Some white people roamed the seas and conquered, but most stayed home. Part of culture/context/circumstance isn't how talent is developed, it's also what talents are brought to the surface and become visible.
Consider a toy example: Puerto Rican baseball players
Until 1989, Puerto Rico was treated as a Latin American nation by Major League Baseball, teams signed players at 16 for cash (and typically they had under the table agreements with trainers before the players came of age). Young prospects in Latin American countries can start earning money at a young age, often getting support from trainers before turning 16 if they showed promise. This has lead to Caribbean countries producing disproportionate talent relative to their population, because kids are incentivized to focus on baseball from a young age.

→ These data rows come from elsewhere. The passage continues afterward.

/-! ## What an instruction reads and writes -/

/-- The scalar register an instruction writes. -/
def Instr.dest (i : Instr) : List SReg :=
  match i with
  | .add _ d _ _ => [d]
  | .sub _ d _ _ => [d]
  | .and d _ _ => [d]
  | .or d _ _ => [d]
  | .xor d _ _ => [d]
  | .andn d _ _ => [d]
  | .sll _ d _ _ => [d]
  | .srl _ d _ _ => [d]
  | .sra _ d _ _ => [d]
  | .rol _ d _ _ => [d]
  | .slt d _ _ => [d]
  | .sltu d _ _ => [d]
  | .min d _ _ => [d]
  | .max d _ _ => [d]
  | .minu d _ _ => [d]
  | .maxu d _ _ => [d]
  | .mul _ d _ _ => [d]
  | .mulh d _ _ => [d]
  | .mulhu d _ _ => [d]
  | .div _ d _ _ => [d]
  | .divu _ d _ _ => [d]
  | .rem _ d _ _ => [d]
  | .remu _ d _ _ => [d]
  | .shadd _ d _ _ => [d]
  | .sel d _ _ => [d]
  | .clz _ d _ => [d]
  | .ctz _ d _ => [d]
  | .popc _ d _ => [d]
  | .brev _ d _ => [d]
  | .bswap _ d _ => [d]
  | .sext d _ _ => [d]
  | .zext d _ _ => [d]
  | .ext d _ _ => [d]
  | .ins d _ _ => [d]
  | .addi d _ _ => [d]
  | .andi d _ _ => [d]
  | .ori d _ _ => [d]
  | .xori d _ _ => [d]
  | .slti d _ _ => [d]
  | .sltiu d _ _ => [d]
  | .slli d _ _ => [d]
  | .srli d _ _ => [d]
  | .srai d _ _ => [d]
  | .roli d _ _ => [d]
  | .fadd _ _ d _ _ => [d]
  | .fsub _ _ d _ _ => [d]
  | .fmul _ _ d _ _ => [d]
  | .fdiv _ _ d _ _ => [d]
  | .fsqrt _ _ d _ => [d]
  | .fmin _ d _ _ => [d]
  | .fmax _ d _ _ => [d]
  | .fma _ _ d _ _ => [d]
  | .fnma _ _ d _ _ => [d]
  | .feq _ d _ _ => [d]
  | .flt _ d _ _ => [d]
  | .fle _ d _ _ => [d]
  | .fclass _ d _ => [d]
  | .fcvt _ _ d _ => [d]
  | .fsgnJ _ d _ _ => [d]
  | .fsgnJn _ d _ _ => [d]
  | .fsgnJx _ d _ _ => [d]
  | .ld _ _ _ _ _ t => [t]
  | .ldFe _ _ _ _ _ t => [t]
  | .ldFec _ _ _ _ _ t => [t]
  | .ldi _ _ _ _ t => [t]
  | .amoAdd _ _ _ _ _ d => [d]
  | .amoAnd _ _ _ _ _ d => [d]
  | .amoOr _ _ _ _ _ d => [d]
  | .amoXor _ _ _ _ _ d => [d]
  | .amoMin _ _ _ _ _ d => [d]
  | .amoMax _ _ _ _ _ d => [d]
  | .amoMinu _ _ _ _ _ d => [d]
  | .amoMaxu _ _ _ _ _ d => [d]
  | .amoSwap _ _ _ _ _ d => [d]
  | .cas _ _ _ _ _ d => [d]
  | .jal _ d => [d]
  | .jalr _ _ d => [d]
  | .callh _ d => [d]
  | .csrr _ d => [d]
  | .csrw _ _ d => [d]
  | .csrs _ _ d => [d]
  | .csrc _ _ d => [d]
  | .hget _ s _ => [s]
  | .hchk _ s _ => [s]
  | .start d _ _ => [d]
  | .hjoin d _ _ => [d]
  | .hstat d _ => [d]
  | .barw d _ => [d]
  | .bar d _ _ => [d]
  | .exch d => [d]
  | .step d => [d]
  | .mrecv d _ => [d]
  | .enq d _ _ => [d]
  | .rdone d => [d]
  | .grab d _ => [d]
  | .preempt d _ _ => [d]
  | .waitt d _ => [d]
  | .tstat d _ => [d]
  | .cancel d _ => [d]
  | .detach d _ _ => [d]
  | .adopt d _ => [d]
  | .tpri d _ _ => [d]
  | .tfrec d _ _ => [d]
  | .waits d _ => [d]
  | .rginit d _ => [d]
  | .rgwait d _ => [d]
  | .rgstat d _ => [d]
  | .hacq d _ => [d]
  | .hrel d _ => [d]
  | .hinfo d _ => [d]
  | .qsub d _ _ => [d]
  | .qstat d _ => [d]
  | .bind d _ _ => [d]
  | .unbind d _ => [d]
  | .copy o _ _ _ _ _ => [o.sT]
  | .copym o _ _ _ => [o.sT]
  | .pack o _ _ _ => [o.sT]
  | .unpack o _ _ _ => [o.sT]
  | .scadd o _ _ _ => [o.sT]
  | .bflush o _ => [o.sT]
  | .mma _ o _ _ _ => [o.sT]
  | .mmag _ o _ _ _ _ _ _ => [o.sT]
  | .qntQ4uni o _ _ => [o.sT]
  | .qntQ4e2m1 o _ _ => [o.sT]
  | .qntQ4pow o _ _ => [o.sT]
  | .qntQ4hyb o _ _ => [o.sT]
  | .qntQ4auto o _ _ => [o.sT]
  | .dqnt o _ _ => [o.sT]
  | .qchk o _ => [o.sT]
  | .winit o _ _ => [o.sT]
  | .wprobe o _ _ _ => [o.sT]
  | .wcommit o _ _ _ _ _ => [o.sT]
  | .wpick o _ _ _ => [o.sT]
  | .wrd o _ _ _ => [o.sT]
  | .allred _ o _ _ _ _ => [o.sT]
  | .redscat _ o _ _ _ _ => [o.sT]
  | .allgath o _ _ _ _ => [o.sT]
  | .bcast o _ _ _ _ _ => [o.sT]
  | .alltoall o _ _ _ _ => [o.sT]
  | .spec o _ _ _ => [o.sT]
  | _ => []

/-- Whether an instruction reads its d field as well (R322, R178). -/
def Instr.readsDest : Instr → Bool
  | .sel _ _ _ => true
  | .ins _ _ _ => true
  | .fma _ _ _ _ _ => true
  | .fnma _ _ _ _ _ => true
  | .cas _ _ _ _ _ _ => true
  | _ => false

/-- The scalar registers an instruction reads. -/
def Instr.reads (i : Instr) : List SReg :=
  if Instr.readsDest i then i.sregs else (Instr.dest i).foldl (fun l d => l.erase d) i.sregs

/-- The instructions of OP 0x01 to 0x0A, which may be folded (R322). -/
def foldable (i : Instr) : Option (State → Out) :=
  match i with
  | .add w d a b => some (execAdd w d a b)
  | .sub w d a b => some (execSub w d a b)
  | .and d a b => some (execAnd d a b)
  | .or d a b => some (execOr d a b)
  | .xor d a b => some (execXor d a b)
  | .andn d a b => some (execAndn d a b)
  | .sll w d a b => some (execSll w d a b)
  | .srl w d a b => some (execSrl w d a b)
  | .sra w d a b => some (execSra w d a b)
  | .rol w d a b => some (execRol w d a b)
  | .slt d a b => some (execSlt d a b)
  | .sltu d a b => some (execSltu d a b)
  | .min d a b => some (execMin d a b)
  | .max d a b => some (execMax d a b)
  | .minu d a b => some (execMinu d a b)
  | .maxu d a b => some (execMaxu d a b)
  | .mul w d a b => some (execMul w d a b)
  | .mulh d a b => some (execMulh d a b)
  | .mulhu d a b => some (execMulhu d a b)
  | .div w d a b => some (execDiv w d a b)
  | .divu w d a b => some (execDivu w d a b)
  | .rem w d a b => some (execRem w d a b)
  | .remu w d a b => some (execRemu w d a b)
  | .shadd k d a b => some (execShadd k d a b)
  | .sel d a b => some (execSel d a b)
  | .clz w d a => some (execClz w d a)
  | .ctz w d a => some (execCtz w d a)
  | .popc w d a => some (execPopc w d a)
  | .brev w d a => some (execBrev w d a)
  | .bswap w d a => some (execBswap w d a)
  | .sext d a b => some (execSext d a b)
  | .zext d a b => some (execZext d a b)
  | .ext d a b => some (execExt d a b)
  | .ins d a b => some (execIns d a b)
  | .addi d a imm => some (execAddi d a imm)
  | .andi d a imm => some (execAndi d a imm)
  | .ori d a imm => some (execOri d a imm)
  | .xori d a imm => some (execXori d a imm)
  | .slti d a imm => some (execSlti d a imm)
  | .sltiu d a imm => some (execSltiu d a imm)
  | .slli d a n => some (execSlli d a n)
  | .srli d a n => some (execSrli d a n)
  | .srai d a n => some (execSrai d a n)
  | .roli d a n => some (execRoli d a n)
  | .fadd r f d a b => some (execFadd r f d a b)
  | .fsub r f d a b => some (execFsub r f d a b)
  | .fmul r f d a b => some (execFmul r f d a b)
  | .fdiv r f d a b => some (execFdiv r f d a b)
  | .fsqrt r f d a => some (execFsqrt r f d a)
  | .fmin f d a b => some (execFmin f d a b)
  | .fmax f d a b => some (execFmax f d a b)
  | .fma r f d a b => some (execFma r f d a b)
  | .fnma r f d a b => some (execFnma r f d a b)
  | .feq f d a b => some (execFeq f d a b)
  | .flt f d a b => some (execFlt f d a b)
  | .fle f d a b => some (execFle f d a b)
  | .fclass f d a => some (execFclass f d a)
  | .fcvt r k d a => some (execFcvt r k d a)
  | .fsgnJ f d a b => some (execFsgnJ f d a b)
  | .fsgnJn f d a b => some (execFsgnJn f d a b)
  | .fsgnJx f d a b => some (execFsgnJx f d a b)
  | _ => none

By contrast, in the United States, players can't be signed for cash, they can only be drafted after graduating high school (or attending college) at 18. Players in the draft (historically) got less money than international players, and they got it at a later age.
After the change, Puerto Rico produced fewer MLB players, and according to some reports a lot of athletic poor kids switched to soccer, where they could be signed at a younger age.
Let's take this as a toy model. Assume that 100%, or near enough, kids will pursue the dominant sport. Soccer and Baseball are different enough that there's probably almost no crossover between athletes who could do either at a professional level, genetically they're going to be two distinct groups. Assume for our toy model that 2% of Puerto Rican kids have the freakish foot-dexterity and cardio to play Soccer professionally; and a separate 5% of Puerto Rican kids have the tremendous eyesight and hand-eye coordination to play Major League Baseball.
Under one MLB regime, Puerto Rico will produce MLB stars. Under a different regime, it will produce soccer stars. The 2% that are genetically built for soccer will be merely good athletes if they pursue baseball, and the 5% that are genetically suited for baseball will be merely good athletes if they pursue soccer. Puerto Rico's overall athleticism hasn't changed, the genetics haven't changed, but what aspects are highlighted have changed.